---------- Working data ----------

theorem stopExpire (h : s.HasUnits) : s.stopExpire.HasUnits := by
  unfold State.stopExpire
  split
  · exact .ite h.frame h
  · exact h

theorem linksDown (h : s.HasUnits) : s.linksDown.HasUnits := h.mapPorts.mapSubs

theorem emergencyStop (h : s.HasUnits) : s.emergencyStop.HasUnits := h.frame.linksDown.raise.raise.failAll

theorem stopNow (h : s.HasUnits) : s.stopNow.HasUnits := .ite h.emergencyStop.answer h.answer

theorem setEid {eid : Nat} (h : s.HasUnits) : (s.setEid eid).HasUnits := .ite h.manage h.frame.manage

theorem getEid (h : s.HasUnits) : s.getEid.HasUnits := h.manage

theorem getVersions (h : s.HasUnits) : s.getVersions.HasUnits := h.frame.manage

theorem getTypes (h : s.HasUnits) : s.getTypes.HasUnits := h.manage

theorem tapClock {tms tdi : Bool} (h : s.HasUnits) : (s.tapClock tms tdi).HasUnits :=
  .ite h.frame.freeNat.frame h.frame

theorem execStateRead {request : Bytes} (h : s.HasUnits) : NextHasUnits (execStateRead t request s) :=
  h.run fun _ hu => hu.whenI3C fun _ hv => hv.vendorMessage fun _ hw => hw.stateRead

theorem execSensorRead {request : Bytes} (h : s.HasUnits) : NextHasUnits (execSensorRead t request s) :=
  h.run fun _ hu => hu.whenI3C fun _ hv => hv.vendorMessage fun _ hw => hw.sensorRead

theorem execAlertRead {request : Bytes} (h : s.HasUnits) : NextHasUnits (execAlertRead t request s) :=
  h.run fun _ hu => hu.whenI3C fun _ hv => hv.vendorMessage fun _ hw => hw.alertRead

theorem execStopArm {request : Bytes} (h : s.HasUnits) : NextHasUnits (execStopArm t request s) :=
  h.run fun _ hu => hu.whenI3C fun _ hv => hv.vendorMessage fun _ hw => hw.stopArm

theorem execStopArmExpiry (h : s.HasUnits) : NextHasUnits (execStopArmExpiry t s) :=
  h.run fun _ hu => hu.whenI3C fun _ hv => hv.stopExpire

theorem execStop {request : Bytes} (h : s.HasUnits) : NextHasUnits (execStop t request s) :=
  h.run fun _ hu => hu.whenI3C fun _ hv => hv.vendorMessage fun _ hw => hw.stopNow

theorem execSetEndpointId {eid : Nat} (h : s.HasUnits) : NextHasUnits (execSetEndpointId t eid s) :=
  h.run fun _ hu => hu.whenI3C fun _ hv => hv.setEid

theorem execGetEndpointId (h : s.HasUnits) : NextHasUnits (execGetEndpointId t s) :=
  h.run fun _ hu => hu.whenI3C fun _ hv => hv.getEid

theorem execGetMctpVersionSupport (h : s.HasUnits) : NextHasUnits (execGetMctpVersionSupport t s) :=
  h.run fun _ hu => hu.whenI3C fun _ hv => hv.getVersions

theorem execGetMessageTypeSupport (h : s.HasUnits) : NextHasUnits (execGetMessageTypeSupport t s) :=
  h.run fun _ hu => hu.whenI3C fun _ hv => hv.getTypes

theorem execSetdasa {addr : Nat} (h : s.HasUnits) : NextHasUnits (execSetdasa t addr s) :=
  h.run fun _ hu => hu.whenI3C fun _ hv => hv.frame

theorem execEntdaa {addr : Nat} (h : s.HasUnits) : NextHasUnits (execEntdaa t addr s) :=
  h.run fun _ hu => hu.whenI3C fun _ hv => hv.frame

theorem execTestAccessPortClock {tms tdi : Bool} (h : s.HasUnits) :
    NextHasUnits (execTestAccessPortClock t tms tdi s) :=
  h.run fun _ hu => .ite hu hu.tapClock

end

/-! ### Power, faults and boot -/

section

variable {s : State} {b p t : Nat}

theorem whenResponds {go : State → State} (h : s.HasUnits) (hgo : ∀ u, u.HasUnits → (go u).HasUnits) :
    (s.whenResponds go).HasUnits :=
  .ite (hgo _ h) h

theorem closeSecond (h : s.HasUnits) : s.closeSecond.HasUnits := .ite h.frame h

theorem monitorWindow {rs : List MonitorReading} {voltageOk : Bool} (h : s.HasUnits) :
    (s.monitorWindow rs voltageOk).HasUnits := by
  unfold State.monitorWindow
  extract_lets _ _ _ s1 s2 s3
  have h1 : s1.HasUnits := h.powerWindow.frame
  have h2 : s2.HasUnits := h1.closeSecond
  have h3 : s3.HasUnits := h2.frame
  exact .ite h3.enterFault h3

theorem trim {mv : Nat} (h : s.HasUnits) : (s.trim mv).HasUnits := .ite h.frame h

theorem stepDown {target : Nat} (h : s.HasUnits) : (s.stepDown target).HasUnits :=
  .ite (h.frame.foldl fun _ _ hu => hu.finish) h.frame

theorem coolantInlet {tenths : Nat} (h : s.HasUnits) : (s.coolantInlet tenths).HasUnits :=
  .ite h.frame.frame.freeNat.stepDown.raise h.frame.frame

theorem junctionOver {celsius : Nat} (h : s.HasUnits) : (s.junctionOver b celsius).HasUnits :=
  .ite (.raise (.ite h.frame.frame.stepDown (.ite h.frame.frame.stepDown h.frame.frame))) h.frame.frame

theorem thermalTrip {celsius : Nat} (h : s.HasUnits) : (s.thermalTrip b celsius).HasUnits :=
  .ite h.frame.frame.raise.enterFault h.frame

theorem regulatorAlarm (h : s.HasUnits) : s.regulatorAlarm.HasUnits := .ite h h.frame.raise

theorem supplyWarning {centivolts : Nat} (h : s.HasUnits) : (s.supplyWarning centivolts).HasUnits := by
  unfold State.supplyWarning
  extract_lets s1 s2
  have h1 : s1.HasUnits := h.frame
  have h2 : s2.HasUnits := h1.frame.raise
  exact .ite h1 (.ite h2.sendSags h2)

theorem folhamFault (h : s.HasUnits) : (s.folhamFault p).HasUnits :=
  .ite h (.failOpens (h.frame.foldl fun _ _ hu => hu.leaveUp))

theorem cxlFault {q : Nat} (h : s.HasUnits) : (s.cxlFault q).HasUnits := h.modPort

theorem blockFault {x : SharedBlock} {cause : Nat} (h : s.HasUnits) : (s.blockFault x cause).HasUnits :=
  h.frame.enterFault

theorem sharedFault {x : SharedBlock} (h : s.HasUnits) : (s.sharedFault x).HasUnits := by
  unfold State.sharedFault
  split
  · exact h.folhamFault
  · exact h.cxlFault
  · exact h.blockFault
  · exact h.blockFault
  · exact h.blockFault
  · exact h.blockFault
  · exact h.blockFault
  · exact h.blockFault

----------

All that should be written out is the stretch of lines above between the one holding "have h2 : s2.HasUnits := h1.frame.raise" and the one holding "hu => hu.leaveUp))", inclusive, exactly as given.

  have h2 : s2.HasUnits := h1.frame.raise
  exact .ite h1 (.ite h2.sendSags h2)

theorem folhamFault (h : s.HasUnits) : (s.folhamFault p).HasUnits :=
  .ite h (.failOpens (h.frame.foldl fun _ _ hu => hu.leaveUp))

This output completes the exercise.